Below are some records. Return exactly the lines from the one with "def execMprog (g" to the one with "done (s.setReg d v))", and nothing else.
#### Given data
-- ==== Sys2Proof/Machine/Walk.lean ====
section
/-! DEFINITION. The MAT group, GANG and the JOB group (R163 to R169), and the steps of the burin array (R12 to R19, R144 to R161). -/

namespace Sys2Proof.Machine

/-! ## Issuing a walk -/

/-- Takes a queue entry for a job of a thread: the one granted to the thread, or a free one (R149). -/
def takeEntry (th id : Nat) (q : List Nat) : List Nat :=
  match q.findIdx? (fun x => x == grantMark th) with | some k => q.set k id | none => q ++ [id]

/-- The thread waits for a queue entry (R149). -/
def State.awaitEntry (th : Nat) (w : WaitCond) (s : State) : Out :=
  .next ((s.mapCluster (clusterOfThread th) (fun c => { c with walkWait := if c.walkWait.contains th then c.walkWait else c.walkWait ++ [th] })).block (Wait.plain w))

/-- A row before its walk loads it. -/
def WalkRow.fresh : WalkRow :=
  { st := 0, depth := 0, unit := 0, elems := [], scale := 127, seg := 0, leaf := false, leafId := 0, leafN := 0, results := [], hstart := [], hdone := [] }

/-- A handler level of extent 1 makes every walk of the team run as if SERIAL were set (R336). -/
def State.serialTeam (s : State) (th : Nat) : Bool :=
  (legendLevels (s.legendOf (s.itemOf (.task th .c)))).any (fun l => l.domain == 6 && l.extent == 1)

/-- Queues a job that a thread issues for its threads, and enters it in their job tables (R17, R149, R151). -/
def State.queueWalk (th id : Nat) (gang : Bool) (ths : List Nat) (ds : List WalkDesc) (s : State) : State :=
  let cl := clusterOfThread th
  let ds := (ths.zip ds).map (fun (p : Nat × WalkDesc) => { p.2 with serial := p.2.serial || s.serialTeam p.1 })
  let rounds := ths.map (fun th => (s.ctxOf (.task th .c)).round)
  let j : WalkJob :=
    { gang := gang, threads := ths, asid := s.asidOf s.cur, descs := ds, st := .queued, back := .queued, retry := false, faultVa := 0, fmt := 0,
      rows := List.replicate ((ds.head?.map WalkDesc.rowsN).getD 0) WalkRow.fresh, cache := [], step := none, drain := [], sat := false, canc := false, susp := false,
      released := [], rounds := rounds, launch := s.launchOf s.cur, items := ths.map (fun th => (s.thread th).self) }
  let s := ths.foldl (fun (s : State) th => s.mapThread th (fun t => { t with jobs := jobInsert t.jobs { id := id, complete := false, status := 0, faultVa := 0 } })) s
  s.mapCluster cl (fun c =>
    { c with walks := c.walks.set id j, walkQ := takeEntry th id c.walkQ, walkLast := if c.walkQ.contains (grantMark th) then c.walkLast else coreOfThread th % 8,
             walkWait := c.walkWait.filter (· ≠ th),
             seqSolo := if gang then c.seqSolo else nextSeq c.seqSolo, seqGang := if gang then nextSeq c.seqGang else c.seqGang })

/-- The part that MWALK and MWALKG share: the descriptor, the world of the array, the commit and the release at cluster scope (R163, R164, R370). What it has
checked when it issues is not checked again while it waits. -/
def walkIssue (i : Instr) (g : Guard) (a : BitVec 5) (s : State) (f : List Byte → State → Out) : Out :=
  issueScalar i g s (fun s =>
    (s.snapshot (s.reg a) 64 64).run (fun bs s =>
      if !walkDescOk bs then raise0 0x1B s
      else if s.ctx.stage = 0 ∧ (s.launch (s.launchOf s.cur)).secure ≠ (s.cluster s.clusterId).worldArr then raise0 9 s
      else (s.commit.release 2).run (fun _ s => f bs s)))

/-- MWALK (R163). -/
def execMwalk (g : Guard) (d a : BitVec 5) (s : State) : Out :=
  walkIssue (.mwalk g d a) g a s (fun bs s =>
    let th := s.threadId
    if !(s.thread th).jobRoom then .next (s.block jobWait)
    else if !s.walkRoom th then s.awaitEntry th .walkGrant
    else
      let id := (s.cluster s.clusterId).seqSolo
      done ((s.queueWalk th id false [s.threadId] [walkDescOf bs]).setReg d (BitVec.ofNat 64 id)))

/-- The descriptors of a gang job: what core 0 gives to all, and what each core gives itself (R152). -/
def gangDescs (ds : List WalkDesc) : List WalkDesc :=
  match ds with
  | [] => []
  | d0 :: _ => ds.map (fun d => { d0 with handler := d.handler, progress := d.progress, user := d.user })

/-- MWALKG (R152, R163): the barrier, and the job that the eighth arrival forms. -/
def execMwalkg (g : Guard) (d a : BitVec 5) (s : State) : Out :=
  walkIssue (.mwalkg g d a) g a s (fun bs s =>
    let th := s.threadId
    let finish := fun (id : Nat) (s : State) =>
      done ((s.mapThread th (fun t => { t with mwalkgId := none, mwalkg := none })).setReg d (BitVec.ofNat 64 id))
    match (s.thread th).mwalkgId with
    | some id => finish id s
    | none =>
      let s := if (s.thread th).mwalkg.isNone then s.mapThread th (fun t => { t with mwalkg := some (walkDescOf bs) }) else s
      let ths := gangThreads th
      let ds := ths.filterMap (fun t => (s.thread t).mwalkg)
      if ds.length < 8 then .next (s.block (sync 5 0 .mwalkg))
      else if !ths.all (fun t => (s.thread t).jobRoom) then .next (s.block (Wait.plain .mwalkgForm))
      else if !s.walkRoom th then s.awaitEntry th .mwalkgForm
      else
        let id := 0x4000 + (s.cluster s.clusterId).seqGang
        let s := s.queueWalk th id true ths (gangDescs ds)
        finish id (ths.foldl (fun (s : State) t => s.mapThread t (fun t => { t with mwalkg := none, mwalkgId := some id })) s))

/-! ## MPROG, MCANCEL, MNODE -/

/-- The walk of a job id in the thread's table, while it is not complete. -/
def State.liveWalk (s : State) (id : Nat) : Option WalkJob :=
  match (s.thread s.threadId).job? id with
  | some e => if e.complete then none else s.walk? s.clusterId id
  | none => none

def WalkState.code (x : WalkState) : Nat :=
  match x with | .queued => 0 | .loading => 1 | .stepping => 2 | .suspended => 3 | .draining => 4 | .complete => 0

/-- The summary of MPROG (R165). -/
def WalkJob.summary (j : WalkJob) : Nat :=
  let n := fun (st : Nat) => (j.rows.filter (fun r => r.st == st)).length
  j.st.code * 2 ^ 48 + n 0 * 2 ^ 32 + n 2 * 2 ^ 16 + n 1

/-- MPROG (R165). -/
def execMprog (g : Guard) (d a b : BitVec 5) (s : State) : Out :=
  issueScalar (.mprog g d a b) g s (fun s =>
    let i := s.reg b
    let v := match s.liveWalk ((s.reg a).toNat % 65536) with
      | none => BitVec.allOnes 64
      | some j =>
        if i = BitVec.allOnes 64 then BitVec.ofNat 64 j.summary
        else match j.rows[i.toNat]? with | some r => BitVec.ofNat 64 r.entry | none => BitVec.allOnes 64
    done (s.setReg d v))

/-- MCANCEL (R166). -/
def execMcancel (g : Guard) (d a : BitVec 5) (s : State) : Out :=
  issueScalar (.mcancel g d a) g s (fun s =>
    let id := (s.reg a).toNat % 65536
    match s.liveWalk id with
    | none => done (s.setReg d 0)
    | some j =>
      let can := match j.st with | .draining => false | .complete => false | _ => true
      done ((if can then s.walkCancel s.clusterId id else s).setReg d (if can then 1 else 0)))

/-- Plain loads of consecutive pieces of a size. -/
def State.loadPieces (va : Word) (size n : Nat) (s : State) : Acc (List Byte) :=
  match n with
  | 0 => .ok [] s
  | k + 1 => (s.load va.toNat size 0 0 0).bind (fun r s => (s.loadPieces (va + BitVec.ofNat 64 size) size k).bind (fun bs s => .ok (r.1 ++ bs) s))

/-- MNODE (R167). -/
def execMnode (g : Guard) (d a b : BitVec 5) (s : State) : Out :=
  issueScalar (.mnode g d a b) g s (fun s =>
    let u := (s.reg b).toNat
    if 2 ^ 24 ≤ u then done (s.setReg d 15)
    else if (s.reg a).toNat % 64 ≠ 0 then raise 5 (s.reg a) s
    else
      let va := s.reg a + BitVec.ofNat 64 (64 * u)
      (s.loadPieces va 8 4).run (fun bs s =>
        let h := nodeHead bs
        let c := h.code false
        if c ≠ 0 then done (s.setReg d (BitVec.ofNat 64 c))
        else if h.leaf then done (s.setReg d 0)
        else (s.loadPieces (va + BitVec.ofNat 64 h.table) 4 h.count).run (fun ks s =>
          match (List.range h.count).find? (fun i => let e := leAt ks (4 * i) 4; decide (2 ^ 24 ≤ e ∨ e % 2 ^ 24 = 0)) with
          | some i => done (s.setReg d (BitVec.ofNat 64 (i * 256 + 13)))
          | none => done (s.setReg d 0))))

/-! ## GANG -/

/-- The threads of a gang mask (R168). -/
def maskThreads (th m : Nat) : List Nat := (gangThreads th).filter (fun t => m.testBit (coreOfThread t % 8))

/-- GANG (R168): the release, the barrier and the acquire, at cluster scope. -/
def execGang (g : Guard) (a : BitVec 5) (s : State) : Out :=
  issueScalar (.gang g a) g s (fun s =>
    let th := s.threadId
    let low := (s.reg a).toNat % 256
    let m := if low = 0 then 255 else low
    if (s.thread th).gangGo then done ((s.mapThread th (fun t => { t with gangGo := false, gangMask := none })).acquire 2)
    else if !m.testBit (s.coreId % 8) then raise0 0x1A s
    else if (gangThreads th).any (fun t => t ≠ th && (s.thread t).gangMask.any (fun x => x ≠ m) && !(s.thread t).gangGo) then raise0 0x1A s
    else
      (s.release 2).run (fun _ s =>
        let others := (maskThreads th m).filter (· ≠ th)
        if others.all (fun t => decide ((s.thread t).gangMask = some m) && !(s.thread t).gangGo) then
          done ((others.foldl (fun (s : State) t => s.mapThread t (fun t => { t with gangGo := true })) s).acquire 2)
        else .next ((s.mapThread th (fun t => { t with gangMask := some m })).block (sync 4 (BitVec.ofNat 64 m) .gang))))

/-! ## JWAIT and JPOLL -/

/-- The report of a complete job (R18, R19, R169): the status, the free entry, the acquire, and the trap of a walk with faulted rows. While the trap cannot be
recorded, the instruction waits with none of its effect (R363). -/
def State.reportJob (e : JobEntry) (d : BitVec 5) (s : State) : Out :=
  let traps := e.id / 2 ^ 14 % 4 ≠ 2 ∧ bitsOf e.status.toNat 31 16 ≠ 0
  if traps ∧ s.trapHeld then .next s.ringWait
  else
    let s := ((s.mapThread s.threadId (fun t => { t with jobs := t.jobs.filter (fun x => x.id ≠ e.id) })).setReg d e.status).acquire 2
    if traps then trapAfter 0x0B (some e.faultVa) s.retire
    else done s

/-- The entry that a job id names (R169). -/
def State.jobEntry? (s : State) (a : BitVec 5) : Option JobEntry :=
  if 65536 ≤ (s.reg a).toNat then none else (s.thread s.threadId).job? (s.reg a).toNat

/-- JWAIT (R169). -/
def execJwait (g : Guard) (d a : BitVec 5) (s : State) : Out :=
  issueScalar (.jwait g d a) g s (fun s =>
    match s.jobEntry? a with
    | none => done (s.setReg d 0)
    | some e => if e.complete then s.reportJob e d else .next (s.block (sync 6 (s.reg a) (.jobDone e.id))))

/-- JPOLL (R169). -/
def execJpoll (g : Guard) (d a : BitVec 5) (s : State) : Out :=
  issueScalar (.jpoll g d a) g s (fun s =>
    match s.jobEntry? a with
    | none => done (s.setReg d 0)
    | some e => if e.complete then s.reportJob e d else done (s.setReg d (BitVec.allOnes 64)))

/-! ## The queue and the start of a job -/

/-- JOB_QUEUE_GRANT: a freed entry goes round robin to a core that waits, after the core served last, and there to the thread that has waited longest (R149). -/
def execJobQueueGrant (cl : Nat) (s : State) : Out :=
  let c := s.cluster cl
  match argMin c.walkWait (fun th => (coreOfThread th % 8 + 7 - c.walkLast) % 8) with
  | none => .fault .notEnabled
  | some th =>
    if 32 ≤ c.walkQ.length then .fault .notEnabled
    else .next (s.mapCluster cl (fun c => { c with walkQ := c.walkQ ++ [grantMark th], walkWait := c.walkWait.filter (· ≠ th), walkLast := coreOfThread th % 8 }))

/-- The cores whose slices a job takes. -/
def WalkJob.cores (j : WalkJob) : List Nat := j.threads.map coreOfThread

def WalkJob.running (j : WalkJob) : Bool := match j.st with | .queued => false | .complete => false | _ => true

/-- Whether the array of a cluster is held until THAW of its block (R370). -/
def State.arrayHeld (s : State) (cl : Nat) : Bool := (s.cluster cl).engineHeld.contains 1

/-- Whether a queued job may start: its slices are idle, and no job queued before it that shares a core is still queued (R150). -/
def State.mayStart (s : State) (cl job : Nat) : Bool :=
  match s.walk? cl job with
  | none => false
  | some j =>
    let before := (s.cluster cl).walkQ.takeWhile (· ≠ job)
    let shares := fun (k : WalkJob) => k.cores.any (fun c => j.cores.contains c)
    decide (j.st = .queued) && !s.arrayHeld cl && !(s.cluster cl).walks.any (fun w => w.2.running && shares w.2) &&
      !before.any (fun b => match s.walk? cl b with | some k => decide (k.st = .queued) && shares k | none => false)

/-- WALK_JOB_ACCEPT: the progress entries are set to 0 and the node cache is emptied for the job (R12, R155, R161). -/
def execWalkJobAccept (cl job : Nat) (s : State) : Out :=
  match s.walk? cl job with
  | none => .fault .notEnabled
  | some j =>
    if !s.mayStart cl job then .fault .notEnabled
    else
      let j := { j with st := .loading, cache := [], rows := j.rows.map (fun _ => WalkRow.fresh) }
      .next ((List.range j.rows.length).foldl (fun (s : State) k => s.mirror j k) (s.setWalk cl job j))

/-! ## Loading -/

/-- The world of a cluster's array. -/
def State.arraySecure (s : State) (cl : Nat) : Bool := (s.cluster cl).worldArr

/-- The deadline class of a job's packets: that of the task that issued it (R409). -/
def WalkJob.packetClass (j : WalkJob) : Option Nat := classOf (j.items.headD Member.none).deadline

/-- The tag of the line of an address, as a fill of the array's cluster takes it, and its physical address (R188, R191). -/
def State.tagAt (cl asid va : Nat) (s : State) : Except (Nat × Option Nat) (Nat × Option WinTag) × State :=
  match s.translate cl asid va .load (s.arraySecure cl) with
  | (.page _ pa, s) => (if s.moving pa then .error (va, none) else .ok (pa, s.lineTag (sheetOfCluster cl) (pa / 256 * 256)), s)
  | (.cause c, s) => (.error (va, some c), s)
  | (.nack, s) => (.error (va, none), s)

/-- The row format of a job: its own, or that of the tag of row 0's first fill; none where no usable tag is there (R142). -/
def State.rowFormat (cl : Nat) (j : WalkJob) (d : WalkDesc) (s : State) : Except (Nat × Option Nat) (Option Nat) × State :=
  if d.rowFmt ≠ 0x0F then (.ok (some d.rowFmt), s)
  else match s.tagAt cl j.asid d.rows.toNat with
    | (.error e, s) => (.error e, s)
    | (.ok (_, some w), s) => (.ok (if 3 ≤ w.fmt ∧ w.fmt ≤ 5 then some w.fmt else none), s)
    | (.ok (_, none), s) => (.ok none, s)

/-- The scale block of each of a row's pieces, as the address of its scale byte, or none where its window has no scales; none of them where a piece has no
tag (R188, R191). -/
def State.scaleBlocks (cl asid : Nat) (l : List Nat) (s : State) : Except (Nat × Option Nat) (Option (List (Option Nat))) × State :=
  match l with
  | [] => (.ok (some []), s)
  | va :: rest =>
    match s.tagAt cl asid va with
    | (.error e, s) => (.error e, s)
    | (.ok (pa, w), s) =>
      match s.scaleBlocks cl asid rest with
      | (.error e, s) => (.error e, s)
      | (.ok bs, s) => (.ok (match w, bs with | some w, some bs => some (w.scaleAt.map (fun a => a + (w.phase + pa % 256) / max 1 w.blk) :: bs) | _, _ => none), s)

/-- A scale byte read through the load pipes at its physical address (R191). -/
def State.scaleByte (cl va pa : Nat) (dl : Option Nat) (s : State) : Except (Nat × Option Nat) Nat × State :=
  if s.moving pa then (.error (va, none), s)
  else if !(s.arraySecure cl) && s.secureRegion pa then (.error (va, some 9), s)
  else if s.poisoned pa 1 then (.error (va, some 0x17), s)
  else
    let r := ((s.countUnbacked pa).readPass cl pa dl).readLine (sheetOfCluster cl) (pa / 256 * 256)
    (.ok (getBytes r.1 (pa % 256) 1), r.2)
########
▸ Task output:
def execMprog (g : Guard) (d a b : BitVec 5) (s : State) : Out :=
  issueScalar (.mprog g d a b) g s (fun s =>
    let i := s.reg b
    let v := match s.liveWalk ((s.reg a).toNat % 65536) with
      | none => BitVec.allOnes 64
      | some j =>
        if i = BitVec.allOnes 64 then BitVec.ofNat 64 j.summary
        else match j.rows[i.toNat]? with | some r => BitVec.ofNat 64 r.entry | none => BitVec.allOnes 64
    done (s.setReg d v))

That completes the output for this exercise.